Google Drive and OneDrive, on the other hand, have more finegrained scopes.
Each file in these services has its id, which is not changing while file is present. In Dropbox and OneDrive files can also be accessed by file path. In Google Drive there is only id option, but that allows files to have the same names under the same directory and files to have a lot of "parents" (meaning the same file could be in different directories at the same time but to be storaged only once, like in hardlinks).
Dropbox and Google Drive also have revisions with their own ids. Any file can be restored to one of its saved revisions, yet I'm not sure ScummVM would be using this feature.

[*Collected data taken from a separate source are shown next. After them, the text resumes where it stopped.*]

-- ==== Sys2Proof/Machine/LaneRows.lean ====
section
/-!
DEFINITION. The LANE rows (spec/11 R217 to R220); the tree of R219 serves collectives too (spec/17 R311).
-/

namespace Sys2Proof.Machine

open Sys2Proof

/-- A node of the tree of R219: absent, or a pattern. -/
abbrev Leaf := Option Nat

/-- Which combination a reduction makes. -/
inductive Comb where
  | add | max | min
  deriving DecidableEq, Repr

/-- Two present values combined (R219), with flags. -/
def combine (c : Comb) (t : Ty) (m : Rm) (sat : Bool) (u v : Nat) : Nat × W32 :=
  match c, t with
  | .add, .f32 =>
    let x := sumNum m [decodeCode Fmt.f32 u, decodeCode Fmt.f32 v]
    let y := roundFmt Fmt.f32 x.1 m sat
    (y.1, x.2 ||| y.2)
  | .add, .bf16 | .add, .f16 =>
    let x := sumNum m [decodeCode (fmtOfTy t) u, decodeCode (fmtOfTy t) v]
    let y := roundFmt (fmtOfTy t) x.1 m sat
    (y.1, x.2 ||| y.2)
  | .add, _ => narrowInt t sat (tyInt t u + tyInt t v)
  | .max, .f32 => (fminmax Fmt.f32 true u v, 0)
  | .min, .f32 => (fminmax Fmt.f32 false u v, 0)
  | .max, .bf16 | .max, .f16 => (fminmax (fmtOfTy t) true u v, 0)
  | .min, .bf16 | .min, .f16 => (fminmax (fmtOfTy t) false u v, 0)
  | .max, _ => (if tyInt t u ≤ tyInt t v then v else u, 0)
  | .min, _ => (if tyInt t u ≤ tyInt t v then u else v, 0)

/-- A floating-point pattern as a result (R48): a NaN becomes the canonical one. -/
def canonical (t : Ty) (u : Nat) : Nat :=
  match t with
  | .f32 | .bf16 | .f16 => if decodeCode (fmtOfTy t) u = .nan then (fmtOfTy t).nanCode else u
  | _ => u

/-- `comb` of R219: an absent side gives the other, a NaN being a result like any other (R48). -/
def comb (c : Comb) (t : Ty) (m : Rm) (sat : Bool) (u v : Leaf) : Leaf × W32 :=
  match u, v with
  | none, y => (y.map (canonical t), 0)
  | x, none => (x.map (canonical t), 0)
  | some x, some y => let z := combine c t m sat x y; (some z.1, z.2)

/-- One level of the tree: neighbours combined. -/
def treeLevel (c : Comb) (t : Ty) (m : Rm) (sat : Bool) : List Leaf → List Leaf × W32
  | x :: y :: r =>
    let z := comb c t m sat x y
    let w := treeLevel c t m sat r
    (z.1 :: w.1, z.2 ||| w.2)
  | [x] => ([x], 0)
  | [] => ([], 0)

/-- All levels of the tree, leaves first (R219). -/
def treeLevels (c : Comb) (t : Ty) (m : Rm) (sat : Bool) : Nat → List Leaf → List (List Leaf) × W32
  | 0, l => ([l], 0)
  | n + 1, l =>
    let x := treeLevel c t m sat l
    let y := treeLevels c t m sat n x.1
    (l :: y.1, x.2 ||| y.2)

/-- The identity of a reduction (R219). -/
def identityOf (c : Comb) (t : Ty) : Nat :=
  match c, t with
  | .add, _ => 0
  | .max, .f32 => 0xFF800000
  | .max, .i32 => 0x80000000
  | .max, _ => 0
  | .min, .f32 => 0x7F800000
  | .min, .i32 => 0x7FFFFFFF
  | .min, _ => 0xFFFFFFFF

/-- Leaves of the lanes whose guard is true (R219). -/
def leavesOf (guard : W32) (v : Vec) : List Leaf :=
  (List.range 32).map fun l => if bit guard l then some (v.lane l).toNat else none

/-- `lred` (R219): the tree's root in every lane. -/
def reduceRow (r : Row) (c : Comb) (s : State) (up : Vec) : RowResult :=
  let x := treeLevels c r.ty r.rm r.sat 5 (leavesOf (guardNow s r) (srcA s up r (.ty r.ty)).val)
  let root := ((x.1.getLast?.getD []).getD 0 none).getD (identityOf c r.ty)
  ⟨Vec.splat (BitVec.ofNat 32 root), 0, x.2⟩

/-- The blocks of the prefix of `n` lanes, as (level, node), larger first (R220). -/
def prefixBlocks (n : Nat) : List (Nat × Nat) :=
  [5, 4, 3, 2, 1, 0].filterMap fun k =>
    if (n >>> k) % 2 = 1 then some (k, (n >>> (k + 1)) * 2) else none

/-- `lscan.add` (R220): in each lane the comb of its prefix's blocks in lane order. -/
def scanRow (r : Row) (s : State) (up : Vec) : RowResult :=
  let x := treeLevels .add r.ty r.rm r.sat 5 (leavesOf (guardNow s r) (srcA s up r (.ty r.ty)).val)
  let node (k m : Nat) : Leaf := (x.1.getD k []).getD m none
  let pre (l : Nat) : Leaf × W32 :=
    (prefixBlocks (l + 1)).foldl
      (fun a b => let z := comb .add r.ty r.rm r.sat a.1 (node b.1 b.2); (z.1, a.2 ||| z.2)) (none, 0)
  let flags := (List.range 32).foldl (fun w l => w ||| (pre l).2) 0
  ⟨Vec.ofLanes fun l => BitVec.ofNat 32 ((pre l).1.getD 0), 0, x.2 ||| flags⟩

/-- `lrot` (R218). -/
def execLrot (r : Row) (s : State) : Host.Outcome State Fault Refusal :=
  resultRow (.lrot r) r (perLane fun s up l => laneA s up r ((l + bits r.imm 0 5) % 32)) s

/-- `lbcast` (R218). -/
def execLbcast (r : Row) (s : State) : Host.Outcome State Fault Refusal :=
  resultRow (.lbcast r) r (perLane fun s up _ => laneA s up r (bits r.imm 0 5)) s

/-- `lshuf` (R218). -/
def execLshuf (r : Row) (s : State) : Host.Outcome State Fault Refusal :=
  resultRow (.lshuf r) r (perLane fun s up l => laneA s up r (bits (laneB s up r l) 0 5)) s

/-- `lred.add` (R219). -/
def execLredAdd (r : Row) (s : State) : Host.Outcome State Fault Refusal :=
  resultRow (.lredAdd r) r (reduceRow r .add) s

/-- `lred.max` (R219). -/
def execLredMax (r : Row) (s : State) : Host.Outcome State Fault Refusal :=
  resultRow (.lredMax r) r (reduceRow r .max) s

/-- `lred.min` (R219). -/
def execLredMin (r : Row) (s : State) : Host.Outcome State Fault Refusal :=
  resultRow (.lredMin r) r (reduceRow r .min) s

/-- `lscan.add` (R220). -/
def execLscanAdd (r : Row) (s : State) : Host.Outcome State Fault Refusal :=
  resultRow (.lscanAdd r) r (scanRow r) s

/-- `lzip` (R218). -/
def execLzip (r : Row) (s : State) : Host.Outcome State Fault Refusal :=
  resultRow (.lzip r) r (perLane fun s up l =>
      if l % 2 = 0 then laneA s up r (16 * bits r.imm 0 1 + l / 2) else laneB s up r (16 * bits r.imm 0 1 + (l - 1) / 2)) s

/-- `lunzip` (R218). -/
def execLunzip (r : Row) (s : State) : Host.Outcome State Fault Refusal :=
  resultRow (.lunzip r) r (perLane fun s up l =>
      if l < 16 then laneA s up r (2 * l + bits r.imm 0 1) else laneB s up r (2 * (l - 16) + bits r.imm 0 1)) s


end Sys2Proof.Machine
end

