-- ==== Sys2Proof/Machine/EngineSteps.lean ====
section
/-!
DEFINITION. The steps that command streams, copies and collectives (spec/09 R166 to R181, spec/17 R307, R308).
-/

namespace Sys2Proof.Machine

open Sys2Proof

/-- The first part of a step that reads 64 bytes at aA (R167, R180, R307): a misaligned address is a step-operand fault,
otherwise the read is sent in stage 0 and awaited in stage 1; `f` goes on with the bytes in stage 2. -/
def readingStep (a : Fin 16) (f : State → BitVec 512 → Wait → StepEnd) (s : State) (g : Nat) (w : Option Wait) : StepEnd :=
  let x := (s.ctx g).areg a.val
  let w := w.getD (Wait.first (s.ctx g))
  match w.stage with
  | 0 =>
    if x.toNat % 64 ≠ 0 then .stop (stepOperandFault s g)
    else if seqStopped s g then .wait (waitStep s g w)
    else
      let (s, id) := sendRead s g x.toNat 64 .descriptor
      .wait (waitStep s g { w with stage := 1, req := id })
  | 1 =>
    match takeRead s g w.req with
    | .pending => .wait s
    | .stop s => .stop s
    | .got s bs =>
      let d : BitVec 512 := BitVec.ofNat 512 (leNat bs)
      f s d { w with stage := 2, data := d }
  | _ => f s w.data w

/-- Whether an image's mask declares what a stream descriptor uses (R117): gather mode, and an atomic operation. -/
def declaresOpen (mask : BitVec 64) (d : StreamDesc) : Bool :=
  (sdMode d == 0 || bit mask 16) && (sdAtom d == 0 || bit mask 17)

/-- `sopen` (R167, R168): reads the descriptor and opens the stream, or posts its opening. A descriptor that uses what the image's
mask does not declare raises the image fault of R117, which registration could not see (log 77). -/
def sopenStep (n : Fin 32) (vs : BitVec 10) (out : Bool) (q a : Fin 16) (l : Option LongForm) (s : State) (g : Nat)
    (w : Option Wait) : StepEnd :=
  readingStep a (fun s d w =>
    if descBad d out then .stop (stepOperandFault s g)
    else if !declaresOpen (hdrOpmask (s.ctx g).hdr) d then .stop (takeFault s g (faultAt s g 4 13 0 0))
    else issueCommand s g l (some w) (.sopen n.val vs.toNat out q.val d) 2 d) s g w

/-- `sopen`. -/
def execSopen (n : Fin 32) (vs : BitVec 10) (out : Bool) (q a : Fin 16) (l : Option LongForm) (t : Trans) (s : State) :
    Host.Outcome State Fault Refusal :=
  stepMeaning (.sopen n vs out q a l t) t (sopenStep n vs out q a l) s

/-- `sclose` (R174): at completion, or at once with abort; with W = 1 the sequencer waits until the stream is closed. -/
def scloseStep (n : Fin 32) (abort wait : Bool) (l : Option LongForm) (s : State) (g : Nat) (w : Option Wait) : StepEnd :=
  let after (s : State) : StepEnd :=
    if wait && ((s.ctx g).stream n.val).isOpen then .wait (waitStep s g { Wait.first (s.ctx g) with stage := 1 }) else .done s
  if (w.elim 0 (·.stage)) = 1 then after s
  else
    match issueCommand s g l w (.sclose n.val abort) 0 0 with
    | .done s => after s
    | e => e

/-- `sclose`. -/
def execSclose (n : Fin 32) (abort wait : Bool) (l : Option LongForm) (t : Trans) (s : State) :
    Host.Outcome State Fault Refusal :=
  stepMeaning (.sclose n abort wait l t) t (scloseStep n abort wait l) s

/-- `sbar` (R175): the sequencer does not wait for the order it makes. -/
def execSbar (mask : BitVec 32) (scope : Scope) (l : Option LongForm) (t : Trans) (s : State) :
    Host.Outcome State Fault Refusal :=
  stepMeaning (.sbar mask scope l t) t (fun s g w => issueCommand s g l w (.sbar mask scope) 0 0) s

/-- `spos` (R176). -/
def execSpos (d : Fin 16) (n : Fin 32) (t : Trans) (s : State) : Host.Outcome State Fault Refusal :=
  stepMeaning (.spos d n t) t (ctxStep fun c => c.setK d.val (BitVec.ofNat 48 (c.position n.val))) s

/-- A read record that waits for an in-flight place, then counts its token and posts (R180, R307). -/
def placeStep (g : Nat) (l : Option LongForm) (tok : Nat) (cmd : Command) (s : State) (w : Wait) : StepEnd :=
  if 128 ≤ inFlight (s.ctx g) then .wait (waitStep s g w)
  else
    match issueCommand (s.onCtx g fun c => raiseToken c tok) g l (some w) cmd w.stage w.data with
    | .done s => .done s
    | _ => issueCommand s g l (some w) cmd w.stage w.data

/-- `copy` (R180): NEXT and OWN of the record are ignored. -/
def copyStepMeaning (a : Fin 16) (l : Option LongForm) (s : State) (g : Nat) (w : Option Wait) : StepEnd :=
  readingStep a (fun s d w =>
    let r := setBits d 448 64 0
    if recordInvalid r then .stop (stepOperandFault s g)
    else placeStep g l (trTok r) (.copy r ((s.ctx g).areg a.val)) s w) s g w

/-- `copy`. -/
def execCopy (a : Fin 16) (l : Option LongForm) (t : Trans) (s : State) : Host.Outcome State Fault Refusal :=
  stepMeaning (.copy a l t) t (copyStepMeaning a l) s

/-- `copyc` (R181): waits while the channel walks, then arms it at aA. -/
def copycStep (n a : Fin 16) (l : Option LongForm) (s : State) (g : Nat) (w : Option Wait) : StepEnd :=
  let c := s.ctx g
  let x := c.areg a.val
  if x.toNat % 64 ≠ 0 then .stop (stepOperandFault s g)
  else if chanWalking c n.val then .wait (waitStep s g (w.getD (Wait.first c)))
  else issueCommand s g l w (.copyc n.val x) 0 0

/-- `copyc`. -/
def execCopyc (n a : Fin 16) (l : Option LongForm) (t : Trans) (s : State) : Host.Outcome State Fault Refusal :=
  stepMeaning (.copyc n a l t) t (copycStep n a l) s

/-- `copyc … resume` (R181). -/
def copycResumeStep (n : Fin 16) (l : Option LongForm) (s : State) (g : Nat) (w : Option Wait) : StepEnd :=
  let c := s.ctx g
  if chanWalking c n.val then .wait (waitStep s g (w.getD (Wait.first c)))
  else issueCommand s g l w (.copycResume n.val) 0 0

/-- `copyc … resume`. -/
def execCopycResume (n : Fin 16) (l : Option LongForm) (t : Trans) (s : State) : Host.Outcome State Fault Refusal :=
  stepMeaning (.copycResume n l t) t (copycResumeStep n l) s

/-- `coll` (R307, R308): causes 13 and 5 for the group, a step-operand fault for the descriptor. -/
def collStep (a : Fin 16) (l : Option LongForm) (s : State) (g : Nat) (w : Option Wait) : StepEnd :=
  readingStep a (fun s d w =>
    let n := cdGroup d
    if bits d 344 8 ≠ 0 then .stop (stepOperandFault s g)
    else if !groupValid s n then .stop (barrierFault s g 13 n)
    else
      match rankOf s n g with
      | none => .stop (barrierFault s g 13 n)
      | some rank =>
        if collBad d (groupRanks (groupHeader s n)) rank then .stop (stepOperandFault s g)
        else if bits (groupHeader s n) 53 10 ≠ (s.ctx g).asid.toNat then .stop (barrierFault s g 5 n)
        else placeStep g l (cdTok d) (.coll d rank) s w) s g w

/-- `coll`. -/
def execColl (a : Fin 16) (l : Option LongForm) (t : Trans) (s : State) : Host.Outcome State Fault Refusal :=
  stepMeaning (.coll a l t) t (collStep a l) s

end Sys2Proof.Machine
end

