/-- Record n's offset and length in bytes. -/
def imageRecord (img : List Byte) (h : BitVec 2048) (n : Nat) : Nat × Nat :=
  let o := imageDir img h n
  (o, 64 * bits (BitVec.ofNat 512 (leNat ((img.drop o).take 64))) 192 16)

/-- Whether the terminator record breaks R123. -/
def terminatorBad (bs : List Byte) (v : Nat) : Bool :=
  let h : BitVec 512 := BitVec.ofNat 512 (leNat (bs.take 64))
  let want : BitVec 512 := packBits 512 [(480, 32, bits h 480 32), (192, 16, 1), (35, 1, 1), (0, 10, v % 1024)]
  bs.length != 64 || h != want

/-- The records checked in order: the first code that is not 0. -/
def recordsCode (img : List Byte) (h : BitVec 2048) (steps : List (Nat × Instr)) : Nat :=
  let at_ (n : Nat) : List Byte := let r := imageRecord img h n; (img.drop r.1).take r.2
  match (List.range (hdrV h)).findSome? fun n => let c := recordCode h n (at_ n); if c = 0 then none else some c with
  | some c => c
  | none =>
    let last := at_ (hdrV h)
    let recs := (List.range (hdrV h)).map fun n => recOfBytes (at_ n)
    if terminatorBad last (hdrV h) then 5
    else if imageLanesBad h steps recs then 9
    else if hdrSsaneed h ≠ (recs.map fun r => 128 * ceilDiv (recSt r) 128).sum ∨
        hdrMaxreach h ≠ recs.foldl (fun m r => max m (recReach r)) 0 then 14
    else if crc32c (last.take 60 ++ [0, 0, 0, 0] ++ last.drop 64) ≠ bits (BitVec.ofNat 512 (leNat last)) 480 32 then 16
    else 0

/-- Registration (R126): the validation code of an image's bytes, 0 when it passes every static check. A record counts at least its
header, so that RLEN 0 is the record's own fault; a reserved bit of OPMASK is one of the mask (log 73). -/
def registrationCode (img : List Byte) : Nat :=
  let h := imageHeader img
  if headerFieldsBad h ∨ hdrImglen h ≠ img.length then 1
  else
    let recs := (List.range (hdrV h + 1)).map (imageRecord img h)
    let parts := imageParts h (recs.map fun r => (r.1, max r.2 64))
    if (parts.any fun p => decide (hdrImglen h < p.1 + p.2)) ∨ (recs.any fun r => r.1 % 64 != 0) ∨ anyMeet parts then 1
    else
      match tableSteps (imageSlot img h) (hdrStlen h) (hdrV h) (hdrStlen h) 0 with
      | .error e => e
      | .ok steps =>
        if tableEntersSecond (imageSlot img h) (hdrStlen h) (hdrEntry h) steps then 4
        else if bits (hdrOpmask h) 24 40 ≠ 0 ∨ (steps.any fun x => !declares (hdrOpmask h) x.2) then 13
        else
          let c := recordsCode img h steps
          if c ≠ 0 then c else if crc32c (headerCrcBytes img h) ≠ hdrCrc h then 16 else 0

/-- Load (R126): MAGIC and VERSION, then the header CRC; 0 when they pass. -/
def loadCode (img : List Byte) : Nat :=
  let h := imageHeader img
  if hdrMagic h ≠ 0x564B494D ∨ hdrVersion h ≠ 1 then 1
  else if crc32c (headerCrcBytes img h) ≠ hdrCrc h then 16
  else 0

end Sys2Proof.Machine
end

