/-- A task (KIND 0) accepted at index n: refused with result 4, or entered with its members, dependences and windows. -/
def acceptTask (s : State) (n q order : Nat) (e : SubEntry) : State :=
  let asid := seAsid e
  let refuse (s : State) : State := endTask s n 4 0 0 0 0
  match readAsid s asid (seMemb e) (64 * (seNm1 e + 1)) .read,
      (if seRng e = 0 then some [] else readAsid s asid (seRng e) 128 .read) with
  | some mb, some rb =>
    let ms : List (BitVec 512) := bvWords 512 mb
    let ws : List (BitVec 128) := bvWords 128 rb
    if membersBad ms ∨ rangesBad ws then refuse s
    else
      let ids := freshIds s (Config.contextId s.freeCtr) ms.length
      let rs := (ws.filter fun w => bit w 67).map rangeOf
      let s := s.tickFree.onTask n fun t =>
        { t with members := ms, ranges := rs, memberCtx := ids.zipIdx.map fun x => (x.2, x.1) }
      match registerImages s asid ms 0 with
      | (s, some (m, code)) => endTask s n 4 4 (ids.getD m 0) 0 (BitVec.ofNat 16 code)
      | (s, none) =>
        let ds := derivedDeps s q order rs ++ declaredDeps s q order e
        let (s, wins, ds) := renameRanges q order asid rs rs.zipIdx s [] ds
        wakeTask (s.onTask n fun t => { t with windows := wins, deps := ds }) n
  | _, _ => refuse s

/-- TASK_ENTRY (R323, R328): the entry at SQHEAD accepted into the table; one that is delivered poisoned is not taken (R380, log 97). -/
def execTaskEntry (q : Nat) (s : State) : Host.Outcome State Fault Refusal :=
  let cfg := s.sqcfg q
  let head := tget s.hub.sqhead q 0
  match freeIndex s with
  | none => .refused .notDue
  | some n =>
    if queueSize cfg = 0 ∨ head = tget s.hub.sqtail q 0 ∨ s.aon.lc = .blank ∨
        s.readPoisoned (queueBase cfg + 64 * head) 64 then .refused .notDue
    else
      let e : SubEntry := BitVec.ofNat 512 (leNat (s.physRead (queueBase cfg + 64 * head) 64))
      let order := s.hub.taskOrder
      let s := s.onHub fun h =>
        { h with
          sqhead := tset h.sqhead q ((head + 1) % queueSize cfg), taskOrder := h.taskOrder + 1,
          tasks := tset h.tasks n (newTask e q order) }
      if entryFieldsBad e then .next (endTask s n 4 0 0 0 0)
      else if seKind e = 0 then .next (acceptTask s n q order e)
      else .next (s.onTask n fun t => { t with deps := if seKind e = 2 then fenceDeps s q order else [] })

/-- QUEUE_FENCE (R324): released when every earlier entry of its queue has completed. -/
def execQueueFence (task : Nat) (s : State) : Host.Outcome State Fault Refusal :=
  match s.task task with
  | none => .refused .notDue
  | some t =>
    if seKind t.entry = 1 ∧ t.state = .wait ∧
        (s.hub.tasks.all fun x => x.2.queue != t.queue || decide (t.order ≤ x.2.order) || taskComplete s x.2.order) then
      .next (endTask s task 0 0 0 0 0)
    else .refused .notDue

/-- Whether a task has a member that has taken a fault not yet saved (R353); one halted at a debug break has not ended by it (R400). -/
def taskFaulted (s : State) (n : Nat) (t : Task) : Bool :=
  (List.range t.count).any fun m => (memberSlot s n m).any fun g => (s.ring g).bound && (s.ring g).slotState != .halted && (s.ctx g).fault.isSome
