/-- Words put back at the head of a queue of a block, in order (R341), from word `lead` of an entry: none when there is no room for
them. A word that is poisoned in an entry that is not has its chunks marked. -/
def Ring.putBack (r : Ring) (blk q lead : Nat) (ws : List (Vec × QMeta)) : Option Ring :=
  match r.queue q with
  | none => none
  | some k =>
    let st := r.qstate blk q
    let per := max k.ent 1
    let m := (lead + ws.length + per - 1) / per
    if !st.popped.isEmpty || st.resv != st.head || decide (st.head < m) || decide (k.size < st.tail - st.head + m) then none
    else
      let place (j : Nat) : Nat := k.word (st.head - m + j / per) + j % per
      let inEntry (e : Nat) : List (Vec × QMeta) := (ws.zipIdx.filter fun x => (lead + x.2) / per == e).map Prod.fst
      let r := ws.zipIdx.foldl (fun r x =>
        let w := place (lead + x.2)
        let r := r.spadWrite blk (128 * w) x.1.2.swz (vecBytes x.1.1)
        if x.1.2.poison ≠ (entryMeta (inEntry ((lead + x.2) / per))).poison then r.poisonWord blk w x.1.2.swz allTags else r) r
      some (r.setQ blk q
        { st with
          head := st.head - m, resv := st.head - m,
          info := (List.range m).foldl (fun t e => tset t (st.head - m + e) (entryMeta (inEntry e))) st.info })

/-- A stopped stream set back to its stopped visit (R341 step 2): that visit and the later ones are discarded and made again after the
restore, and a gather stream's address words go back to its buffer. An output stream's words go back to the head of its queue, with those
of a tile that wait for their address words; the header of a segment, which is no word of the queue, and words for which the queue has no
room left stay with the stream's saved visits (log 17). A visit made again is issued anew, after any `sbar` line (log 127). A stream that is
closed keeps its requests. -/
def rewindStopped (s : State) (g n : Nat) : State :=
  let x := (s.ctx g).stream n
  match (streamReqs s g n).dropWhile fun q => q.stop.isNone, x.isOpen with
  | q0 :: rest, true =>
    let mine := q0 :: rest
    let addrs := if sdMode x.desc = 1 then mine.filterMap Req.addressWord else []
    let words := mine.filterMap Req.popped
    let tile := ((s.ring g).queue x.q).any fun k => k.tile
    let lead := if tile then q0.visit.getD 0 % ((s.ring g).queue x.q).elim 1 (fun k => max k.ent 1) else 0
    let waiting := if tile then x.pendWords else []
    let counted := (words.filter fun w => w.2.2).map fun w => (w.1, w.2.1)
    let back : Option Ring :=
      if counted.isEmpty then some (s.ring g)
      else if x.again.isEmpty ∨ !tile ∧ x.again.all (fun a => a == .queued) then
        (s.ring g).putBack ((s.ring g).streamBlock x) x.q lead (counted ++ waiting)
      else none
    let moved := tile && back.isSome && !counted.isEmpty
    let again : List Again :=
      words.map (fun w => if back.isSome && w.2.2 then .queued else .held w.1 w.2.1 w.2.2) ++
        (if moved then waiting.map fun _ => .queued else []) ++ x.again
    { s.setRing g (back.getD (s.ring g)) with reqs := s.reqs.filter fun q => !(mine.any fun p => p.id == q.id) }.onCtx g fun c =>
      (c.setEv 14 (c.evCount 14 - counted.length)).setStream n
        { x with
          visits := (q0.visit).getD x.visits, gather := addrs ++ x.gather, stopped := none, moved := x.moved - counted.length,
          again := again, skip := if moved then lead else x.skip, pendWords := if moved then [] else x.pendWords }
  | _, _ => s

/-- Reads of the step under way given up: after the restore it issues again from the beginning (R140). An `ast`, and an atomic access
that has been performed, are still to be performed at wider scopes (R277, R287). -/
def dropStepReads (s : State) (g : Nat) : State :=
  let id := (s.ctx g).id
  { s with
    reqs := s.reqs.filter fun q =>
      !(q.ring == g && q.ctx == id && q.party == .seq && q.purpose != .ast && !(q.kind == .atomic && q.done.isSome)) }

/-- The flag words of the context's elements ORed into the context's word and cleared, as at a strike (R51), with what lands in the cycle
of the save. -/
def gatherFlags (s : State) (g : Nat) : State :=
  let w := (s.ring g).stripes.foldl (fun a e => (List.range 8).foldl (fun a k => a ||| (e.2.elem k).flagsNew) a)
    ((s.ring g).allFlags ||| (s.ctx g).flagwNew)
  (s.onRing g fun r =>
    { r with
      stripes := r.stripes.map fun e =>
        (e.1, (List.range 8).foldl (fun (st : Stripe) k =>
          let x := st.elem k
          st.setElem k { x with flags := 0, flagsNew := 0, lands := [], lateLands := x.lateLands ++ x.lands }) e.2) }).onCtx g
    fun c => { c with flagw := w, flagwNew := 0, savedAt := some c.tc }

REST APIs are HTTP-based APIs, so they use HTTP methods in order to specify which operation must be applied to specified resource. Server can use HTTP status codes in response in order to indicate whether request was processed correctly. Response is a JSON object (some REST APIs provide XML option, but I haven't seen such in Dropbox, Google Drive or OneDrive APIs).
These storages use ISO 8601 date format ("2015-05-12T15:50:38Z"). Google Drive uses RFC 3339 format, which is ISO 8601 with few modifications like decimal seconds.
Application Folder
All three storages have an application's folder option. In this case application is limited to manage only files within that folder and cannot access any other file on user's storage. In Dropbox and OneDrive this folder is open for users, so they can navigate there and manage their files manually. In Google Drive application folder is hidden, and user can only see quota usage in application settings.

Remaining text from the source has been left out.